|Groothuis, P - KANSAS STATE UNIVERSITY|
|Mcguire, W - FORMER ARS EMPLOYEE|
|Grieger, D - KANSAS STATE UNIVERSITY|
|Davis, D - KANSAS STATE UNIVERSITY|
Submitted to: Journal of Animal Science
Publication Type: Peer Reviewed Journal
Publication Acceptance Date: June 12, 2002
Publication Date: October 20, 2002
Citation: Groothuis, P.G., McGuire, W.J., Vallet, J.L., Grieger, D.M., Davis, D.L. 2002. Retinol and estradiol regulation of retinol binding protein and prostaglandin production by porcine uterine epithelial cells in vitro. Journal of Animal Science. 80(10):2688-2694. Interpretive Summary: Through hormonal manipulation, it is possible to establish pregnancy in female pigs before they undergo natural puberty, but the pigs are subsequently unable to maintain pregnancy. The function of the uterus in prepuberal pigs differs from that of adult pigs, providing an explanation for the inability of prepuberal pigs to maintain pregnancy. However, the normal function of the adult uterus, as well as the differences in the function of the uterus in prepuberal pigs, is not well defined. This experiment demonstrated several differences between prepuberal and adult pigs in the function of cells from the inside lining of the uterus with regard to protein and prostaglandin (hormones derived from fatty acids) secretion. These differences likely contribute to the inability of the prepuberal pig to maintain pregnancy. Definition of the differences between pre- and postpuberal uterine function provides clues to the essential maturational events that take place during puberty, as well as the essential functions carried out by the pig uterus during pregnancy. An understanding of these factors will lead to strategies to optimize uterine function, which in turn, will increase litter size in pigs.

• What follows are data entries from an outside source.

/-- Replace the outbound bytes the module offers from POS on; LIMIT follows its 1 MB buffer (R458). -/
def offerOut (v : Func) (pos length : Nat) (out : Bytes) : Func :=
  { v with dpPos := pos, dpOut := out, dpLength := length, dpLengthKnown := true,
           dpLimit := if pos + aperture < length then pos + aperture else length }

/-- DATA_PORT_READ (R458): a read that begins at POS and lies wholly within the available bytes advances POS; any other
read returns data without advancing. Reads of more than 4,096 bytes are not served. -/
def execDataPortRead (f offset len : Nat) (s : State) : Host.Outcome State Fault Refusal :=
  viaBar f s <|
  let v := s.func f
  if 4096 < len then .next s
  else if v.dpState ≠ 2 then .next (emit (.data f (List.replicate len 0xFF)) s)
  else
    let p := apertureTo v.dpPos offset
    let s1 := emit (.data f (readBytes v p len)) s
    if p = v.dpPos ∧ p + len ≤ v.dpLimit ∧ 0 < len then
      let s2 := s1.setFunc f { offerOut v (p + len) v.dpLength (v.dpOut.drop len) with dpAt := s.sck.now }
      .next (if p + len = v.dpLength then completePort f s2 else s2)
    else .next s1

/-- DATA_PORT_ABORT (R459): ABORT written to HIF_DP_CTRL ends the open transfer. -/
def execDataPortAbort (f : Nat) (s : State) : Host.Outcome State Fault Refusal :=
  viaBar f s <| .next (abortPort f false s)

/-- DP_TIMEOUT of a function, s. -/
def State.dpTimeout (s : State) (f : Nat) : Nat := fieldOf ((Tbl.find? (regKey f 0x44) s.rw).getD 0xA) 9 0

/-- DATA_PORT_TIMEOUT (R459): no progress for DP_TIMEOUT seconds ends the transfer. -/
def execDataPortTimeout (f : Nat) (s : State) : Host.Outcome State Fault Refusal :=
  onMain s <|
  let v := s.func f
  if v.dpState ≠ 0 ∧ v.dpAt + s.dpTimeout f * nsPerSec ≤ s.sck.now then .next (abortPort f false s) else .next s

/-! ### Bus mastering, D3hot, MSI-X (R444, R455, R679) -/

/-- Make the held writes of a function in order, once it may master the bus again (R455). -/
def flushHeld (f : Nat) (s : State) : State :=
  if (s.func f).masters then
    let l := (s.func f).heldWrites
    let s1 := s.updFunc f fun v => { v with heldWrites := [] }
    { s1 with out := l.reverse ++ s1.out }
  else s

/-- BUS_MASTER_ENABLE_SET (R455). DESIGN CHOICE: a VF exists from its first Bus Master Enable; the table has no row for the
SR-IOV settings. -/
def execBusMasterEnableSet (f : Nat) (s : State) : Host.Outcome State Fault Refusal :=
  onMain s <|
  .next (flushHeld f (s.updFunc f fun v => { v with bme := true, present := decide (f ≤ s.hif.config.totalVfs) }))

/-- BUS_MASTER_ENABLE_CLEAR (R455). -/
def execBusMasterEnableClear (f : Nat) (s : State) : Host.Outcome State Fault Refusal :=
  onMain s <|
  .next (s.updFunc f fun v => { v with bme := false })

/-- D3HOT_TRANSITION (R679): a function in D3hot is treated as with Bus Master Enable 0. -/
def execD3hotTransition (f : Nat) (enter : Bool) (s : State) : Host.Outcome State Fault Refusal :=
  onMain s <|
  .next (flushHeld f (s.updFunc f fun v => { v with d3hot := enter }))

/-- Send the pending message of a vector that is no longer blocked (R444). -/
def sendPending (f vector : Nat) (s : State) : State :=
  if (s.func f).msix.pending.contains vector && !(s.func f).msix.blocked vector then
    emitHost f (.msix f vector) (s.updFunc f fun v =>
      { v with msix := { v.msix with pending := v.msix.pending.filter (· != vector) } })
  else s

/-- Send the pending messages of vectors 0 to n − 1. -/
def sendAllPending (f : Nat) : Nat → State → State
  | 0, s => s
  | n + 1, s => sendPending f n (sendAllPending f n s)

/-- MSIX_UNMASK (R444): a vector is unmasked, or the function's MSI-X is enabled and unmasked as a whole; one pending
message of each vector that may now send is sent. -/
def execMsixUnmask (f : Nat) (vector : Option Nat) (s : State) : Host.Outcome State Fault Refusal :=
  onMain s <|
  match vector with
  | some v =>
    .next (sendPending f v (s.updFunc f fun g =>
      let e := (Tbl.find? v g.msix.table).getD (0, 0, true)
      { g with msix := { g.msix with table := Tbl.put v (e.1, e.2.1, false) g.msix.table } }))
  | none =>
    .next (sendAllPending f 32 (s.updFunc f fun g =>
      { g with msix := { g.msix with enabled := true, functionMask := false } }))

end Sys2Proof.Machine
end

Technical Abstract: Secretion into the uterine lumen follows a precise pattern during early pregnancy. Near the end of the second week of pregnancy and coincident with elongation of conceptuses, retinol binding protein (RBP), estradiol (E2) and prostaglandins E (PGE) and F (PGF) increase in the uterine lumen, and RBP mRNA increases in the endometrium. We examined the potential for E2 (0.1 µM) and retinol (10 µM) to regulate RBP and PG production by cultured luminal (LEC) and glandular (GEC) epithelial cells collected from adult sows and LEC from prepubertal gilts. Endometrial tissue was collected surgically from cyclic and pregnant sows (n=8) on d 10 and 13 postestrus (first d of estrus = d 0) and from 120- and 150-d-old prepubertal gilts that were treated with progesterone (P4) (2.2 mg.kg-1.d-1, n=6) for 14 d prior to tissue collection. The LEC from sows responded to retinol with increased (P<0.07) RBP, PGE, and PGF in culture medium and increased (P<0.07) RBP mRNA but E2 decreased (P<0.05) RBP and RBP mRNA and had no effect on prostaglandins. No E2 or retinol effects on secretions of GEC occurred in vitro, but a d x pregnancy status interaction (P<0.06) affected PGE output by the GEC. Secretion of PGE was greater when GEC were collected on d 10 of pregnancy than from d 10 cyclic or d 13 pregnant or cyclic sows. Both E2 and retinol stimulated (P<0.05) secretion of RBP by LEC isolated from prepubertal gilts, but their effects were not additive. In vivo treatment of prepubertal gilts with P4 increased (P<0.05) RBP and decreased (P<0.05) PG production by LEC in vitro. Therefore responses to E2 and retinol differ between pre- and post-pubertal females and retinol may function in the regulation of endometrial RBP and PG secretion.